Scan the records for "findTask". Report each line that includes it.

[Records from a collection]
********************

-- ==== Sys2Proof/Machine/Decision.lean ====
section
/-! DEFINITION. Decisions: triggers and their order (R313, R333, R336), snapshots (R329, R330), commit (R335), and
what each outcome does (R310, R312, R314, R318, R333). -/

namespace Sys2Proof.Machine

/-! ### Triggers (R336) -/

/-- Kind, cycle, and TASKID or SLOT of a trigger. -/
def triggerKey (t : Trigger × Nat) : Nat × Nat × Nat :=
  match t.1 with
  | .fault id _ => (0, t.2, id.toNat)
  | .preempt id _ => (1, t.2, id.toNat)
  | .dispatch slot => (2, t.2, slot)

/-- FAULT before PREEMPT before DISPATCH, then the earlier, then the lower. -/
def triggerBefore (a b : Trigger × Nat) : Bool :=
  let x := triggerKey a
  let y := triggerKey b
  decide (x.1 < y.1) || (x.1 == y.1 && (decide (x.2.1 < y.2.1) || (x.2.1 == y.2.1 && decide (x.2.2 < y.2.2))))

/-- A running task of a world: one that has been dispatched and has not completed (R313). -/
def runningTask (s : State) (w : BitVec 4) (id : BitVec 32) : Option Task := (findTask s w id).filter (fun t => t.st != .queued)

/-- Whether a running task has held its cells for its SLICE (R313, R333). -/
def sliceSpent (s : State) (w : BitVec 4) (id : BitVec 32) : Bool :=
  match findTask s w id with
  | some t => let sl := regionEff s w t.region 2; sl != 0 && decide (t.sliceAt + 1024 * sl ≤ s.now)
  | none => false

/-- Whether a trigger starts a decision, or what goes before one: it finds a candidate (R313, R334); a YIELD stands for the end
of the slice (R386). -/
def triggerLive (s : State) (w : BitVec 4) (t : Trigger) : Bool :=
  match t with
  | .fault id _ => (runningTask s w id).isSome
  | .preempt id byYield => (byYield || sliceSpent s w id) && hasPreempt s w id
  | .dispatch slot => !(dispatchCands s w slot false).isEmpty || !(dispatchCands s w slot true).isEmpty || !(overDue s w slot).isEmpty

/-- Whether a trigger has arisen by now. -/
def risen (s : State) (t : Trigger × Nat) : Bool := decide (t.2 ≤ s.now)

/-- The waiting triggers in order, without the first ones that start nothing. -/
def dueTriggers (s : State) (w : BitVec 4) : List (Trigger × Nat) :=
  (sortBy triggerBefore ((worldOf s w).triggers.filter (risen s))).dropWhile (fun t => !triggerLive s w t.1)

/-- The triggers that arise later. -/
def laterTriggers (s : State) (w : BitVec 4) : List (Trigger × Nat) := (worldOf s w).triggers.filter (fun t => !risen s t)

/-- Take the first due trigger if no decision runs and it is the wanted one. -/
def takeTrigger (s : State) (w : BitVec 4) (want : Trigger → Bool) : Option (State × Trigger) :=
  let ww := worldOf s w
  match ww.decision, dueTriggers s w with
  | none, t :: l => if want t.1 then some (setWorld s w { ww with triggers := l ++ laterTriggers s w }, t.1) else none
  | _, _ => none

/-- A trigger whose turn has come and that finds no candidate starts nothing and is gone (R313, R334). -/
def dropIdle (s : State) (w : BitVec 4) : State :=
  let ww := worldOf s w
  if ww.decision.isSome || ww.triggers == [] then s else setWorld s w { ww with triggers := dueTriggers s w ++ laterTriggers s w }

/-! ### Snapshots (R329, R330) -/

/-- The queue view. -/
def queueView (s : State) (w : BitVec 4) (q : Nat) : List Nat :=
  let x := queueOf s w q
  [x.st, if x.everq then 1 else 0, (qWidx s w q + 2 ^ 32 - x.ridx) % 2 ^ 32, x.errs]

/-- The region view; empty for a region that is not valid. -/
def regionView (s : State) (w : BitVec 4) (r : Nat) : List Nat :=
  if regionValid s w r then (List.range 6).map (regionEff s w r) ++ [rParent s w r, (spiresUnder s w r none).eraseDups.length * cellsPerSpire] else []

/-- The world view. -/
def worldView (s : State) (w : BitVec 4) : List Nat :=
  let l := (worldOf s w).tasks
  [weightOf s w, (freeSpires s w false none).length, (l.filter (fun t => t.st != .queued)).length, (l.filter (fun t => t.st == .queued)).length]

/-- A decision starts: its program is that of its slot, from the cycle after its swap (R337); an empty slot is decided by the fallback at once. -/
def startDecision (s : State) (w : BitVec 4) (kind slot cause : Nat) (subject : Option Cand) (cands : List Cand) : State :=
  let ww := worldOf s w
  let p := mget {} ww.policies slot
  let prog := if p.from_ ≤ s.now then p.prog else p.old
  let d : Decision := { kind := kind, slot := slot, subject := subject, cands := cands, queues := (List.range 64).map (queueView s w), regions := (List.range 960).map (regionView s w), wviews := worldView s w, free := (freeSpires s w false none).length, start := s.now, prog := prog, pc := 0, count := 0, regs := [], invalid := false, outcome := none, cause := cause }
  if prog = [] then setWorld s w { ww with decision := some { d with outcome := some (fallbackOf d) } }
  else setWorld s w { ww with decision := some d, policies := mput {} ww.policies slot { p with runs := (p.runs + 1) % 65536 } }

/-! ### Dispatching a task (R313, R318) -/

/-- A task is dispatched: a device-built launch reads its record area first, once (R340), and fails where that is bad; none while
it waits for a memory level. -/
def dispatchTask (s : State) (w : BitVec 4) (t : Task) (place : State → Task → State) : Option State :=
  if t.recq && !t.saved && !t.read then
    match readTiles s w t with
    | .error r => if r.cause = .stall then none else some (failTask s w t r.cause)
    | .ok none => some (failTask s w t .illegalEncoding)
    | .ok (some l) => some (place s { t with tiles := l, read := true })
  else some (place s t)

/-- The quarantine task that a trigger dispatches: highest priority, then oldest (R310). -/
def quarPick (s : State) (w : BitVec 4) (slot : Nat) : Option Task :=
  bestOf (fun a b => decide (regionEff s w b.region 3 < regionEff s w a.region 3)) (dispatchCands s w slot true)

/-- Dispatch it, without a policy. -/
def dispatchQuar (s : State) (w : BitVec 4) (slot : Nat) : Option State :=
  match quarPick s w slot with
  | none => some s
  | some t => (dispatchTask s w t (fun st u => placeTask st w u true)).map (fun st => addDispatch st w slot)

/-! ### Starting decisions (R333) -/

/-- The queued tasks of a slot that can never be dispatched complete FAILED (R310, R312). -/
def failOver (s : State) (w : BitVec 4) (slot : Nat) : State :=
  (overDue s w slot).foldl (fun st t => match findTask st w t.id with
    | some u => if u.st == .queued then failTask st w u .illegalEncoding else st
    | none => st) s

/-- DISPATCH_DECISION. -/
def execDispatchDecision (w : BitVec 4) (slot : BitVec 6) (s : State) : Result :=
  match takeTrigger s w (fun t => t == .dispatch slot.toNat) with
  | none => .next s
  | some (s1, _) =>
    match dispatchQuar (failOver s1 w slot.toNat) w slot.toNat with
    | none => .next s
    | some s2 =>
      match dispatchCands s2 w slot.toNat false with
      | [] => .next s2
      | l => .next (startDecision s2 w 0 slot.toNat 0 none (l.map (fun t => candOf s2 w t 0)))

/-- PREEMPT_DECISION. -/
def execPreemptDecision (w : BitVec 4) (task : BitVec 32) (s : State) : Result :=
  match takeTrigger s w (fun t => t == .preempt task true || t == .preempt task false), findTask s w task with
  | some (s1, _), some t => .next (startDecision s1 w 1 (regionEff s1 w t.region 5) 0 (some (candOf s1 w t 0)) ((preemptCands s1 w t).map (fun u => candOf s1 w u 0)))
  | _, _ => .next s

/-- FAULT_DECISION. -/
def execFaultDecision (w : BitVec 4) (task : BitVec 32) (s : State) : Result :=
  match takeTrigger s w (fun t => match t with
      | .fault id _ => id == task
      | _ => false), findTask s w task with
  | some (s1, .fault _ c), some t => .next (startDecision s1 w 2 (regionEff s1 w t.region 5) c.code (some (candOf s1 w t c.code)) [])
  | _, _ => .next s

/-! ### Commit (R335) -/

/-- Whether a picked task is still a queued task that fits. -/
def stillFits (s : State) (w : BitVec 4) (t : Task) : Bool :=
  t.st == .queued && !inQuar s w t && decide (t.need ≤ (freeFor s w t false).length) && atFree s w t false [] && contextFree s w t none
    && budgetFits s w t none (chooseSpires s w t false)

/-- Another decision of a DISPATCH slot starts in the next cycle if candidates remain. -/
def followOn (s : State) (w : BitVec 4) (slot : Nat) : State :=
  if (dispatchCands s w slot false).isEmpty && (dispatchCands s w slot true).isEmpty then s else dispatchAt s w slot (s.now + 1)

/-- Another PREEMPT decision about a task starts in the next cycle if a candidate remains. -/
def preemptAgain (s : State) (w : BitVec 4) (t : Task) : State :=
  let ww := worldOf s w
  if hasPreempt s w t.id then setWorld s w { ww with triggers := ww.triggers ++ [(.preempt t.id true, s.now + 1)] } else s

/-- Another decision of the same kind starts in the next cycle where its trigger still holds (R335). -/
def again (s : State) (w : BitVec 4) (d : Decision) (subj : Option Task) : State :=
  match d.kind, subj with
  | 0, _ => followOn s w d.slot
  | 1, some t => preemptAgain s w t
  | _, _ => s

/-- The next PREEMPT decision about a task comes no sooner than another SLICE (R333). -/
def deferSlice (s : State) (w : BitVec 4) (t : Task) : State :=
  let s1 := putTask s w { t with sliceAt := s.now }
  let ww := worldOf s1 w
  setWorld s1 w { ww with triggers := ww.triggers.filter (fun y => y.1 != .preempt t.id true && y.1 != .preempt t.id false) }

/-- A candidate is dispatched onto the spires of a task that is to be cut: it holds the further spires that it needs and
waits for the cut. -/
def awaitCut (w : BitVec 4) (subj : Task) (s : State) (t : Task) : State :=
  let more := (spiresAfter s w subj t).filter (fun sp => !subj.spires.contains sp)
  consumePkt (putTask s w { t with st := .awaiting subj.id, spires := more, heldAt := s.now }) w t.queue t.idx

/-- A task is to be cut: at once where it runs, else once it is placed. -/
def markCut (t : Task) : Task := if t.st = .running then { t with st := .cutting, cuts := t.cuts + 1 } else { t with toCut := true, cuts := t.cuts + 1 }

/-- What a PREEMPT outcome does. -/
def commitPreempt (s : State) (w : BitVec 4) (d : Decision) (subj : Option Task) (c : Option Task) : Option State :=
  match subj, c with
  | some u, some t =>
    if holdsCells u && (preemptCands s w u).any (fun x => x.id == t.id) then
      (dispatchTask s w t (awaitCut w u)).map (fun st => match findTask st w t.id, findTask st w u.id with
        | some _, some v => putTask st w (markCut v)
        | _, _ => st)
    else some (again s w d subj)
  | _, _ => some (again s w d subj)

/-- What an outcome does to the current state; none while a dispatch waits for a memory level. -/
def commitOutcome (s : State) (w : BitVec 4) (d : Decision) (o : Choice) : Option State :=
  let subj := d.subject.bind (fun c => findTask s w c.task)
  match o with
  | .pick id =>
    (match findTask s w id with
      | some t => if stillFits s w t then (dispatchTask s w t (fun st u => placeTask st w u false)).map (fun st => followOn st w d.slot) else some (again s w d subj)
      | none => some (again s w d subj))
  | .preempt id => commitPreempt s w d subj (findTask s w id)
  | .defer =>
    (match d.kind, subj with
      | 1, some t => some (deferSlice s w t)
      | _, _ => some s)
  | .kill id =>
    (match findTask s w id with
      | some t => if t.st == .queued then some (let s1 := killTask s w t; if d.kind = 0 then followOn s1 w d.slot else s1) else some (again s w d subj)
      | none => some (again s w d subj))
  | .killSubject =>
    (match subj with
      | some t => if t.st == .queued then some s else if d.kind = 2 then some (failCode s w t d.cause) else some (killTask s w t)
      | none => some s)

/-- The cycle in which a decision commits: that of its start plus the bytecodes it executes (R335). -/
def Decision.due (d : Decision) : Nat := d.start + d.count

/-- DECISION_COMMIT (R335): in the cycle of its start plus the bytecodes it executed, as time does not pass that cycle before
(see `forced`). -/
def execDecisionCommit (w : BitVec 4) (s : State) : Result :=
  let ww := worldOf s w
  match ww.decision with
  | none => .next s
  | some d =>
    match d.outcome with
    | none => .next s
    | some o =>
      if s.now < d.due then .next s
      else match commitOutcome (setWorld s w { ww with decision := none }) w d o with
        | some s1 => .next s1
        | none => .next s

/-- Whether a decision that dispatches a task commits in this cycle: the dispatch goes before an ABORT (R314, R335). -/
def dispatchDue (s : State) (w : BitVec 4) (id : BitVec 32) : Bool :=
  match (worldOf s w).decision with
  | some d =>
    (match d.outcome with
      | some o => decide (d.due ≤ s.now) && (o == .pick id || o == .preempt id) && (commitOutcome (setWorld s w { worldOf s w with decision := none }) w d o).isSome
      | none => false)
  | none => false

/-! ### Time and decisions (R334–R336) -/

/-- The event that starts a world's first due decision. -/
def startDue (s : State) (w : BitVec 4) : Result :=
  match dueTriggers s w with
  | (.dispatch slot, _) :: _ => execDispatchDecision w (BitVec.ofNat 6 slot) s
  | (.preempt id _, _) :: _ => execPreemptDecision w id s
  | (.fault id _, _) :: _ => execFaultDecision w id s
  | [] => .next s

/-- What a world's scheduler does before another cycle passes: a due decision starts, one that runs executes the bytecode of
this cycle, ends at its budget, or commits.  None where there is nothing to do, or where it waits for a memory level. -/
def forced (s : State) (w : BitVec 4) : Option State :=
  let changed (r : Result) : Option State := match r with
    | .next t => if t = s then none else some t
    | _ => none
  match (worldOf s w).decision with
  | none => changed (startDue s w)
  | some d =>
    if s.now < d.due then none
    else match d.outcome with
      | some _ => changed (execDecisionCommit w s)
      | none =>
        if policyBudget ≤ d.count then changed (execPolicyBudgetExpiry w s)
        else if d.prog[d.pc]?.isSome then changed (.next { s with focus := .policy w }) else none

/-- Cycles that may pass before some decision executes or commits. -/
def slack (s : State) : Option Nat :=
  bestOf (fun a b => decide (a < b)) (worldIds.filterMap (fun w => (worldOf s w).decision.bind (fun d => if s.now < d.due then some (d.due - s.now) else none)))

/-- Some cycles pass, up to the next act of a decision; before them comes what decisions still do in this one. -/
def tick (s : State) (n : Nat) : State :=
  match worldIds.findSome? (forced s) with
  | some t => t
  | none => passTime (worldIds.foldl dropIdle s) (min n ((slack s).getD n))

end Sys2Proof.Machine
end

********************

YOUR RESPONSE:
def runningTask (s : State) (w : BitVec 4) (id : BitVec 32) : Option Task := (findTask s w id).filter (fun t => t.st != .queued)
  match findTask s w id with
  (overDue s w slot).foldl (fun st t => match findTask st w t.id with
  match takeTrigger s w (fun t => t == .preempt task true || t == .preempt task false), findTask s w task with
      | _ => false), findTask s w task with
      (dispatchTask s w t (awaitCut w u)).map (fun st => match findTask st w t.id, findTask st w u.id with
  let subj := d.subject.bind (fun c => findTask s w c.task)
    (match findTask s w id with
  | .preempt id => commitPreempt s w d subj (findTask s w id)
    (match findTask s w id with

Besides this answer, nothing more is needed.